Kiri:undangan, kanan: fastlane ticket
Hal yang sangat disayangkan pada perhelatan final di Jiexpo Kemayoran, Jakarta adalah mengenai undangan yang menjadi tiket masuk ke payung acara ICE 2017, yaitu Food & Hotel Indonesia 2017. Publikasi mengenai undangan yang didistribusikan di Ombe Kofie, Say Something Coffee, Cultivate Coffee dan Coffee Smith tidak disebarluaskan dengan baik dari pihak panitia maupun pihak coffeeshop. Jika mengecek website maupun posting Instagram panitia dan coffeeshop tersebut (tidak termasuk Instastories karena hanya bertahan 24 jam), tidak ada informasi mengenai keberadaan undangan tersebut. Adapun penulis baru mengetahui mengenai tiket masuk seharga Rp 100.000 sehari sebelum acara berlangsung melalui akun Barista Guild Indonesia. Dalam postingan terkait undangan dan tiket tersebut, penulis menanyakan undangan bisa didapatkan di mana, kemudian dijawab dengan nama-nama coffeeshop yang telah disebutkan di awal. Penulis pun kembali bertanya, mengapa hal tersebut tidak diinformasikan dari jauh-jauh hari namun tidak ada jawaban apapun dari panitia.
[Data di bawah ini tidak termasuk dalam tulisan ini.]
-- ==== Sys2Proof/Machine/State.lean ====
section
/-! DEFINITION. The state of one IZ9 card as plain data, and the state after reset. In a field's docstring the parts between
bars are: what it is, where the spec names it, its value in `State.reset` (marked DESIGN CHOICE, with the log
entry, where the spec gives none).
Numbers are `Nat` where the machine never wraps them in service; the width of the register stands in the docstring. -/

namespace Sys2Proof.Machine

/-- Faults: an access to an address that the spec says does not exist. -/
inductive Fault
  /-- A tile operation addressed tile store outside its 1 MiB (05, Table 5.7). Raised by SCHEDULED_OPERATION. Safe: the machine stops. -/
  | tileStoreAddress (tile addr : Nat)
  /-- A transfer addressed an HBM stack outside its 24 GiB (01, R14). Raised by HBM_SLOT. Safe: the machine stops. -/
  | hbmAddress (stack addr : Nat)
  deriving DecidableEq, Repr

/-- Refusals. -/
inductive Refusal
  /-- The command has no meaning in this model yet. Raised by `exec`'s arms alone. Safe: the machine stops. -/
  | notModelled (mnemonic : String)
  deriving DecidableEq, Repr

/-! ## Time -/

/-- The Global Time Counter and its discipline (02). -/
structure Clock where
  /-- GTC, 64 bits | 00 R4; 02 R27 | 0 (15, R422) -/
  gtc : Gtc
  /-- The tick generator runs: PLL locked since the last cold reset | 15, R422 | false -/
  running : Bool
  /-- Counts of the reference oscillator since the lock: what the GTC would have advanced without steps, added and skipped counts
  | 02, The Global Time Counter | 0 -/
  osc : Nat
  /-- GtcOffset telemetry, ps, 64 bits signed | 13, Table 13.10 | 0 -/
  offsetPs : Int
  /-- SlewRemaining telemetry, counts, 64 bits signed: counts still to add, or to skip where negative | 13, Table 13.10 | 0 -/
  slew : Int
  /-- GTC count of the last added or skipped count | 02, R28 | 0 -/
  slewAt : Gtc
  /-- The GTC is locked to SYNC0 | 02, R30 | false -/
  sync0Locked : Bool
  /-- Lock to SYNC0 was offered with the cycle time it then had, counts | 02, R30 | DESIGN CHOICE 0 (log entry 9) -/
  sync0Cycle : Nat
  deriving DecidableEq, Repr

/-! ## Power, boot, service -/

/-- Board power, boot progress and service level (14, 15, 17). -/
structure Power where
  /-- Main power good seen since the last loss | 15, Table 15.1 | false -/
  main : Bool
  /-- GTC of the release from which Table 15.1 runs again (warm reset) | 15, Resets | 0 -/
  releasedAt : Nat
  /-- Root firmware verified, DICE chain built | 15, R425 | false -/
  booted : Bool
  /-- Recovery state: no firmware set verified | 15, R423 | false -/
  recovery : Bool
  /-- Stile training has ended | 15, R429 | false -/
  stileTrained : Bool
  /-- HBM training has ended | 15, R428 | false -/
  hbmTrained : Bool
  /-- Self-test has ended | 15, R432 | false -/
  selfTested : Bool
  /-- A binning, AES or SHA3 engine failed its known-answer test | 15, R431 | false -/
  engineFailed : Bool
  /-- READY reached | 15, R432 | false -/
  ready : Bool
  /-- Halted by a card-level trip (Table 14.5) | 14, R405 | false -/
  halted : Bool
  /-- Egress gated by a trip | 14, R403 | false -/
  gated : Bool
  /-- Core clocks stopped by a trip | 14, Table 14.5 | false -/
  clocksStopped : Bool
  /-- A card trip is confirmed and waits for this card tick | 14, R406 | none -/
  tripAt : Option Nat
  /-- Service level, 0 to 3 | 14, Table 14.7 | 1 -/
  level : Nat
  /-- CARD_CBL_PRES#, SENSE0, SENSE1 as fixed at M: usable main power, W | 17, R459 | 75 -/
  usableW : Nat
  /-- Rails raised, in order Root core, quadrant cores, HBM VDD, HBM VDDQ | 15, R421 | 0 -/
  railsUp : Nat
  /-- BoardPower, mW, 32 bits | 17, R461 | DESIGN CHOICE 0 (log entry 9) -/
  boardMw : Nat
  /-- Core rail reading, mV, 16 bits | 13, Table 13.10 | DESIGN CHOICE 0 (log entry 9) -/
  coreMv : Nat
  /-- HBM rail reading, mV, 16 bits | 13, Table 13.10 | DESIGN CHOICE 0 (log entry 9) -/
  hbmMv : Nat
  /-- HottestJunction, 0.1 °C, 16 bits signed | 13, Table 13.10 | DESIGN CHOICE 0 (log entry 9) -/
  hottest : Int
  /-- THERMAL_WARN is armed | 14, R406 | true -/
  warnArmed : Bool
  /-- Sensors reported invalid | 14, R407 | empty -/
  badSensors : List Nat
  /-- The trip sensor of a pending thermal trip and its reading | 14, R406 | (0, 0) -/
  tripSensor : Nat × Int
  /-- PERST# is asserted | 15, Resets | DESIGN CHOICE true (log entry 5) -/
  perst : Bool
  /-- GTC (or 0 before it runs) of PERST# deassertion | 15, R426 | 0 -/
  perstAt : Nat
  /-- Landing-SRAM bytes of a recovery set received over the mailbox | 18, Table 18.7 | empty -/
  chunks : SMap Byte
  /-- QSFP-DD module of cage 0 and 1 held in low-power mode | 17, R464 | false, false -/
  lowPower : Bool × Bool
  /-- Landing SRAM, 128 MiB, bytes that differ from zero | 01, Table 1.1 | DESIGN CHOICE zero (log entry 10) -/
  landing : SMap Byte
  /-- Landing-SRAM scrub pointer | 14, R390 | 0 -/
  landingScrub : Nat
  /-- 64-bit words of landing SRAM with a correctable error | 14, Table 14.2 | empty -/
  landingSoft : List Nat
  /-- Landing-SRAM word that waits for its scrub write-back | 14, R390 | none -/
  landingBack : Option Nat
  /-- Root engine under known-answer test, in rotation | 14, Table 14.1 | 0 -/
  engineTest : Nat
  deriving DecidableEq, Repr

/-! ## Events -/

/-- Event record (13, Table 13.12). -/
structure Event where
  stamp : Nat
  source : Nat
  seq : Nat
  code : Nat
  isSealed : Bool
  frameOutcome : Bool
  detail : Bytes
  deriving DecidableEq, Repr

/-- Discards counted under one IZR_DISCARD window (14, R416). -/
structure DiscardWin where
  port : Nat
  cause : Nat
  channel : Nat
  opened : Nat
  count : Nat
  deriving DecidableEq, Repr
Kenyataannya, banyak peminat kopi yang ingin hadir namun tidak memiliki undangan atau mungkin tidak mendapat informasi mengenai undangan yang telah tersedia. Bagi yang telah mendapatkan undangan pun tetap harus mengantri dan melampirkan kartu nama sebagai persyaratan mendapatkan id visitor. 

Faktanya, tiket masuk seharga Rp 100.000 hanya untuk tiket gold di mana pengunjung tidak harus antri panjang dibanding dengan pengunjung yang masuk gratis. Tiket masuk tanpa biaya hanya mewajibkan pengunjung melampirkan kartu nama pada fastlane ticket. Kartu nama terlampir kemudian dicetak menjadi id visitor dan tidak disinkronisasikan dengan kartu pengenal. Ini mengindikasikan bahwa siapapun bisa masuk dengan membawa kartu nama, baik kartu nama sendiri maupun orang lain karena tidak adanya pengecekan. Sayang beribu sayang, hal ini sepertinya luput dari perhatian panitia sehingga banyak coffee enthusiast yang menanggung kecewa karena persoalan tiket masuk. Semoga tahun depan persoalan ini tidak terulang lagi.